Last year, I made an application in Java using PDFBox to get the raw text in some PDF files and I need to port that application to C++ now.
I wanted to know what was the best C++ alternative to accomplish what I need.
I'll give an example in case it helps:
With PDFBox, using that file, each line read on page 2 and most of page 3 would output all the data of a line, separated by a space instead of keeping it in a grid like it is now.

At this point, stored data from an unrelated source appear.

-- ==== Sys2Proof/Machine/Ops.lean ====
section
/-!
DEFINITION. The shared operations of a ledger core: its registers, the sync-class writes (05 R141), taking a trap
(R123) and returning (R126), the monad an instruction runs in, block translation (10 R262 to R270), and the loads and
stores of instructions (05 R143, R144; 09 R224, R225).
-/
namespace Sys2Proof.Machine

/-! ### Registers of the current bank -/

/-- Gn of a bank. -/
def Bank.rd (b : Bank) (n : Nat) : W64 := SMap.get 0 b.g n

/-- A bank with Gn written and its group's dirty bit set (05 R131). -/
def Bank.wr (b : Bank) (n : Nat) (v : W64) : Bank := { b with g := SMap.put b.g n v, dirty := b.dirty ||| BitVec.ofNat 5 (2 ^ (n / 8)) }

/-- A bank with the control group's dirty bit set. -/
def Bank.ctlDirty (b : Bank) : Bank := { b with dirty := b.dirty ||| 16 }

/-- Gn of the core's current bank. -/
def Core.g (x : Core) (n : Nat) : W64 := x.cb.rd n

/-- The core with Gn of its current bank written. -/
def Core.setG (x : Core) (n : Nat) (v : W64) : Core := x.modCb (fun b => b.wr n v)

/-- The core with a change to the control group of its current bank. -/
def Core.ctl (x : Core) (f : Bank → Bank) : Core := x.modCb (fun b => (f b).ctlDirty)

/-- CSW of the current bank. -/
def Core.csw (x : Core) : CSW := x.cb.csw

/-- CSW as 32 bits, with its BANK field. -/
def CSW.pack (w : CSW) (bank : Nat) : W32 :=
  BitVec.ofNat 32 (w.ctag.toNat * 2 ^ 24 + bank % 16 * 2 ^ 20 + b2n w.resume * 2 ^ 19 + b2n w.rstrap * 2 ^ 18 + w.mode.toNat * 2 ^ 16 +
    b2n w.priv * 2 ^ 15 + w.key.toNat * 2 ^ 11 + w.imask.toNat * 2 ^ 7 + w.rmode.toNat * 2 ^ 4 + b2n w.sat * 8 + b2n w.dovt * 4 + b2n w.bovt * 2)

/-- The fields of a 32-bit value laid out as CSW; BANK is ignored. -/
def CSW.unpack (v : W32) : CSW :=
  { ctag := BitVec.ofNat 8 (fld v 24 8), resume := bit v 19, rstrap := bit v 18, mode := BitVec.ofNat 2 (fld v 16 2), priv := bit v 15
    key := BitVec.ofNat 4 (fld v 11 4), imask := BitVec.ofNat 4 (fld v 7 4), rmode := BitVec.ofNat 3 (fld v 4 3), sat := bit v 3
    dovt := bit v 2, bovt := bit v 1 }

/-- FCSW as 32 bits. -/
def FCSW.pack (w : FCSW) : W32 := BitVec.ofNat 32 (w.frm.toNat * 2 ^ 10 + w.en.toNat * 2 ^ 5 + w.fl.toNat)

/-- The fields of a 32-bit value laid out as FCSW. -/
def FCSW.unpack (v : W32) : FCSW := ⟨BitVec.ofNat 3 (fld v 10 3), BitVec.ofNat 5 (fld v 5 5), BitVec.ofNat 5 (fld v 0 5)⟩

/-- BWIN as 32 bits. -/
def BWin.pack (w : BWin) : W32 := BitVec.ofNat 32 (b2n w.inc * 2 ^ 15 + w.reg.toNat * 2 ^ 8 + w.bank.toNat)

So the first relevant line in page 2 would look like this:
FB 847 - Tremblay, Gérard 179,63 56 16167 90 268 s27 p3 669 s14 199 223 193 615
or something like that since there are minor changes in the order they appear, but I don't care about that as long as similar lines output the same since I just parse them and put the values I need in different variables.
So, knowing all of that, is there a library that I can use in a C++ program to get similar results?
Edit: After looking at sacredFaith's link at http://www.codeproject.com/Articles/7056/Code-to-extract-plain-text-from-a-PDF-file and trying it, I'm getting a weird output like such for the example file I mentioned earlier:
The parts I actually need are in the weird characters at the beginning. Using Adobe Acrobat Reader X and using Save As... Text (accessible), I get the following result:
Which is approximately what I get in Java using PDFBox and what I want to get as output in C++.
解决方案
Xpdf is a C++ application/library which includes tools to extract plain text from a PDF file.